-- ==== Sys2Proof/Laws/Links.lean ====
section
/-! SUPPORT. The frames that wait on a link: when the first of them must wait, and that taking a frame leaves the others
where they are. -/

namespace Sys2Proof.Machine

/-- A frame waits exactly when it is a beat that the port is not ready for. -/
theorem State.canTake_eq_false_iff {s : State} {p : SpId} {f : Frame} : s.canTake p f = false ↔ BeatWaits s p f := by
  unfold State.canTake BeatWaits State.matchingBeat State.beatReady Burst.awaiting Burst.lastOperand
  cases (s.sp p).burst with
  | none => simp
  | some b =>
    cases hp : b.phase <;> cases ha : b.opA <;> simp [hp, ha] <;> tauto

/-! ### What waits on the links is left alone -/

set_option linter.unusedSimpArgs false
set_option linter.unusedTactic false
set_option linter.unreachableTactic false
set_option linter.unnecessarySeqFocus false

variable (s : State)

/-- A change of one port that leaves what waits on its link leaves what waits on both. -/
theorem State.setSp_inbound {p : SpId} {x : StreamPort} (h : x.inbound = (s.sp p).inbound) (q : SpId) :
    ((s.setSp p x).sp q).inbound = (s.sp q).inbound := by
  cases p <;> cases q <;> first | exact h | rfl

@[simp] theorem State.setBurst_inbound (p : SpId) (b : Option Burst) (q : SpId) :
    ((s.setBurst p b).sp q).inbound = (s.sp q).inbound := by
  unfold State.setBurst
  exact s.setSp_inbound (by rfl) q

@[simp] theorem State.send_inbound (p : SpId) (ms : List LinkMsg) (q : SpId) :
    ((s.send p ms).sp q).inbound = (s.sp q).inbound := by
  unfold State.send
  exact s.setSp_inbound (by rfl) q

@[simp] theorem State.awaitBeat_inbound (p : SpId) (b : Burst) (ph : BurstPhase) (q : SpId) :
    ((s.awaitBeat p b ph).sp q).inbound = (s.sp q).inbound := by
  unfold State.awaitBeat
  exact s.setSp_inbound (by rfl) q

@[simp] theorem State.endBurst_inbound (p : SpId) (st : EndStatus) (q : SpId) :
    ((s.endBurst p st).sp q).inbound = (s.sp q).inbound := by
  unfold State.endBurst
  (try dsimp only)
  (repeat' split) <;> (try dsimp only) <;> (repeat' split) <;> simp [State.setSp_inbound]

@[simp] theorem State.suspend_inbound (p : SpId) (c : SuspendCause) (q : SpId) :
    ((s.suspend p c).sp q).inbound = (s.sp q).inbound := by
  unfold State.suspend
  (try dsimp only)
  (repeat' split) <;> (try dsimp only) <;> (repeat' split) <;> simp [State.setSp_inbound]

@[simp] theorem State.logRecord_inbound (r : ErrorRecord) (q : SpId) :
    ((s.logRecord r).sp q).inbound = (s.sp q).inbound := by
  unfold State.logRecord
  (try dsimp only)
  (repeat' split) <;> (try dsimp only) <;> (repeat' split) <;> simp [State.setSp_inbound]

@[simp] theorem State.setPpPhase_inbound (ph : PpPhase) (q : SpId) :
    ((s.setPpPhase ph).sp q).inbound = (s.sp q).inbound := by
  unfold State.setPpPhase
  (try dsimp only)
  (repeat' split) <;> (try dsimp only) <;> (repeat' split) <;> simp [State.setSp_inbound]

@[simp] theorem State.ppComplete_inbound (st : CplStatus) (d : Word) (q : SpId) :
    ((s.ppComplete st d).sp q).inbound = (s.sp q).inbound := by
  unfold State.ppComplete
  (try dsimp only)
  (repeat' split) <;> (try dsimp only) <;> (repeat' split) <;> simp [State.setSp_inbound]

@[simp] theorem State.setSlot_inbound (r : Requester) (x : Option Request) (q : SpId) :
    ((s.setSlot r x).sp q).inbound = (s.sp q).inbound := by
  unfold State.setSlot
  (try dsimp only)
  (repeat' split) <;> (try dsimp only) <;> (repeat' split) <;> simp [State.setSp_inbound]

@[simp] theorem State.request_inbound (r : Requester) (k : AccessKind) (a : Addr) (q : SpId) :
    ((s.request r k a).sp q).inbound = (s.sp q).inbound := by
  unfold State.request
  (try dsimp only)
  (repeat' split) <;> (try dsimp only) <;> (repeat' split) <;> simp [State.setSp_inbound]

@[simp] theorem State.mbCoalesce_inbound (e : Fin 8) (m : MergeWrite) (q : SpId) :
    ((s.mbCoalesce e m).sp q).inbound = (s.sp q).inbound := by
  unfold State.mbCoalesce
  (try dsimp only)
  (repeat' split) <;> (try dsimp only) <;> (repeat' split) <;> simp [State.setSp_inbound]

@[simp] theorem State.mbAllocate_inbound (e : Fin 8) (m : MergeWrite) (q : SpId) :
    ((s.mbAllocate e m).sp q).inbound = (s.sp q).inbound := by
  unfold State.mbAllocate
  (try dsimp only)
  (repeat' split) <;> (try dsimp only) <;> (repeat' split) <;> simp [State.setSp_inbound]

@[simp] theorem State.mbWait_inbound (m : MergeWrite) (q : SpId) :
    ((s.mbWait m).sp q).inbound = (s.sp q).inbound := by
  unfold State.mbWait
  (try dsimp only)
  (repeat' split) <;> (try dsimp only) <;> (repeat' split) <;> simp [State.setSp_inbound]

@[simp] theorem State.mbHold_inbound (m : MergeWrite) (q : SpId) :
    ((s.mbHold m).sp q).inbound = (s.sp q).inbound := by
  unfold State.mbHold
  (try dsimp only)
  (repeat' split) <;> (try dsimp only) <;> (repeat' split) <;> simp [State.setSp_inbound]

@[simp] theorem State.mbOffer_inbound (m : MergeWrite) (q : SpId) :
    ((s.mbOffer m).2.sp q).inbound = (s.sp q).inbound := by
  unfold State.mbOffer
  (repeat' split) <;> simp

@[simp] theorem State.beatAccepted_inbound (p : SpId) (q : SpId) :
    ((s.beatAccepted p).sp q).inbound = (s.sp q).inbound := by
  unfold State.beatAccepted
  (try dsimp only)
  (repeat' split) <;> (try dsimp only) <;> (repeat' split) <;> simp [State.setSp_inbound]

@[simp] theorem State.mbTell_inbound (r : Port) (a : MbAnswer) (q : SpId) :
    ((s.mbTell r a).sp q).inbound = (s.sp q).inbound := by
  unfold State.mbTell
  (try dsimp only)
  (repeat' split) <;> (try dsimp only) <;> (repeat' split) <;> simp [State.setSp_inbound]

@[simp] theorem State.mergeIssue_inbound (m : MergeWrite) (q : SpId) :
    ((s.mergeIssue m).sp q).inbound = (s.sp q).inbound := by
  unfold State.mergeIssue
  (try dsimp only)
  (repeat' split) <;> (try dsimp only) <;> (repeat' split) <;> simp [State.setSp_inbound]

@[simp] theorem State.mergeWithdraw_inbound (r : Port) (q : SpId) :
    ((s.mergeWithdraw r).sp q).inbound = (s.sp q).inbound := by
  unfold State.mergeWithdraw
  (try dsimp only)
  (repeat' split) <;> (try dsimp only) <;> (repeat' split) <;> simp [State.setSp_inbound]

@[simp] theorem State.answerAtomic_inbound (p : SpId) (g : Tag) (r : LockResult) (q : SpId) :
    ((s.answerAtomic p g r).sp q).inbound = (s.sp q).inbound := by
  unfold State.answerAtomic
  (try dsimp only)
  (repeat' split) <;> (try dsimp only) <;> (repeat' split) <;> simp [State.setSp_inbound]

@[simp] theorem State.deliver_inbound (e : LockEntry) (r : LockResult) (q : SpId) :
    ((s.deliver e r).sp q).inbound = (s.sp q).inbound := by
  unfold State.deliver
  (try dsimp only)
  (repeat' split) <;> (try dsimp only) <;> (repeat' split) <;> simp [State.setSp_inbound]

@[simp] theorem State.eraseLock_inbound (r : Port) (q : SpId) :
    ((s.eraseLock r).sp q).inbound = (s.sp q).inbound := by
  unfold State.eraseLock
  (try dsimp only)
  (repeat' split) <;> (try dsimp only) <;> (repeat' split) <;> simp [State.setSp_inbound]

@[simp] theorem State.setLockState_inbound (r : Port) (st : LockState) (q : SpId) :
    ((s.setLockState r st).sp q).inbound = (s.sp q).inbound := by
  unfold State.setLockState
  (try dsimp only)
  (repeat' split) <;> (try dsimp only) <;> (repeat' split) <;> simp [State.setSp_inbound]

@[simp] theorem State.releaseHeldAtomic_inbound (w : Addr) (q : SpId) :
    ((s.releaseHeldAtomic w).sp q).inbound = (s.sp q).inbound := by
  unfold State.releaseHeldAtomic
  (try dsimp only)
  (repeat' split) <;> (try dsimp only) <;> (repeat' split) <;> simp [State.setSp_inbound]

@[simp] theorem State.aeUpdate_inbound (q : SpId) :
    (s.aeUpdate.sp q).inbound = (s.sp q).inbound := by
  unfold State.aeUpdate
  (try dsimp only)
  (repeat' split) <;> (try dsimp only) <;> (repeat' split) <;> simp [State.setSp_inbound]

@[simp] theorem State.lockNext_inbound (n : Nat) (w : Addr) (q : SpId) :
    ((State.lockNext n w s).sp q).inbound = (s.sp q).inbound := by
  induction n generalizing s with
  | zero => rfl
  | succ n ih =>
    unfold State.lockNext
    (repeat' split) <;> simp [ih]

@[simp] theorem State.createLock_inbound (e : LockEntry) (q : SpId) :
    ((s.createLock e).sp q).inbound = (s.sp q).inbound := by
  unfold State.createLock
  (try dsimp only)
  (repeat' split) <;> (try dsimp only) <;> (repeat' split) <;> simp [State.setSp_inbound]

@[simp] theorem State.removeLock_inbound (e : LockEntry) (r : Option LockResult) (q : SpId) :
    ((s.removeLock e r).sp q).inbound = (s.sp q).inbound := by
  unfold State.removeLock
  (try dsimp only)
  (repeat' split) <;> (try dsimp only) <;> (repeat' split) <;> simp [State.setSp_inbound]

@[simp] theorem State.cancelLock_inbound (r : Port) (q : SpId) :
    ((s.cancelLock r).sp q).inbound = (s.sp q).inbound := by
  unfold State.cancelLock
  (try dsimp only)
  (repeat' split) <;> (try dsimp only) <;> (repeat' split) <;> simp [State.setSp_inbound]

@[simp] theorem State.holdBurst_inbound (p : SpId) (b : Burst) (ph : BurstPhase) (h : HoldAt) (q : SpId) :
    ((s.holdBurst p b ph h).sp q).inbound = (s.sp q).inbound := by
  unfold State.holdBurst
  (try dsimp only)
  (repeat' split) <;> (try dsimp only) <;> (repeat' split) <;> simp [State.setSp_inbound]

@[simp] theorem State.takeWriteBeat_inbound (p : SpId) (b : Burst) (d : Word) (m : LaneMask) (q : SpId) :
    ((s.takeWriteBeat p b d m).sp q).inbound = (s.sp q).inbound := by
  unfold State.takeWriteBeat
  (try dsimp only)
  (repeat' split) <;> (try dsimp only) <;> (repeat' split) <;> simp [State.setSp_inbound]

@[simp] theorem State.takeOperand_inbound (p : SpId) (b : Burst) (d : Word) (q : SpId) :
    ((s.takeOperand p b d).sp q).inbound = (s.sp q).inbound := by
  unfold State.takeOperand
  (try dsimp only)
  (repeat' split) <;> (try dsimp only) <;> (repeat' split) <;> simp [State.setSp_inbound]

@[simp] theorem State.refuseHeader_inbound (p : SpId) (f : Frame) (c : ProtocolCause) (q : SpId) :
    ((s.refuseHeader p f c).sp q).inbound = (s.sp q).inbound := by
  unfold State.refuseHeader
  (try dsimp only)
  (repeat' split) <;> (try dsimp only) <;> (repeat' split) <;> simp [State.setSp_inbound]

@[simp] theorem State.takeHeader_inbound (p : SpId) (f : Frame) (q : SpId) :
    ((s.takeHeader p f).sp q).inbound = (s.sp q).inbound := by
  unfold State.takeHeader
  (try dsimp only)
  (repeat' split) <;> (try dsimp only) <;> (repeat' split) <;> simp [State.setSp_inbound]

@[simp] theorem State.takeBeat_inbound (p : SpId) (f : Frame) (q : SpId) :
    ((s.takeBeat p f).sp q).inbound = (s.sp q).inbound := by
  unfold State.takeBeat
  (try dsimp only)
  (repeat' split) <;> (try dsimp only) <;> (repeat' split) <;> simp [State.setSp_inbound]

@[simp] theorem State.abortQueued_inbound (p : SpId) (g : Tag) (q : SpId) :
    ((s.abortQueued p g).sp q).inbound = (s.sp q).inbound := by
  unfold State.abortQueued
  (try dsimp only)
  (repeat' split) <;> (try dsimp only) <;> (repeat' split) <;> simp [State.setSp_inbound]

@[simp] theorem State.abortBurst_inbound (p : SpId) (b : Burst) (q : SpId) :
    ((s.abortBurst p b).sp q).inbound = (s.sp q).inbound := by
  unfold State.abortBurst
  (try dsimp only)
  (repeat' split) <;> (try dsimp only) <;> (repeat' split) <;> simp [State.setSp_inbound]

@[simp] theorem State.takeAbort_inbound (p : SpId) (g : Tag) (q : SpId) :
    ((s.takeAbort p g).sp q).inbound = (s.sp q).inbound := by
  unfold State.takeAbort
  (try dsimp only)
  (repeat' split) <;> (try dsimp only) <;> (repeat' split) <;> simp [State.setSp_inbound]

/-- Taking a frame leaves the frames that wait on the links where they are. -/
@[simp] theorem State.takeFrame_inbound (p : SpId) (f : Frame) (q : SpId) :
    ((s.takeFrame p f).sp q).inbound = (s.sp q).inbound := by
  unfold State.takeFrame
  (try dsimp only)
  (repeat' split) <;> (try dsimp only) <;> (repeat' split) <;> simp [State.setSp_inbound]

end Sys2Proof.Machine
end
····················
Check each line above for the string "BeatWaits", then copy the ones that have it.

# [EXERCISE RESPONSE]
theorem State.canTake_eq_false_iff {s : State} {p : SpId} {f : Frame} : s.canTake p f = false ↔ BeatWaits s p f := by
  unfold State.canTake BeatWaits State.matchingBeat State.beatReady Burst.awaiting Burst.lastOperand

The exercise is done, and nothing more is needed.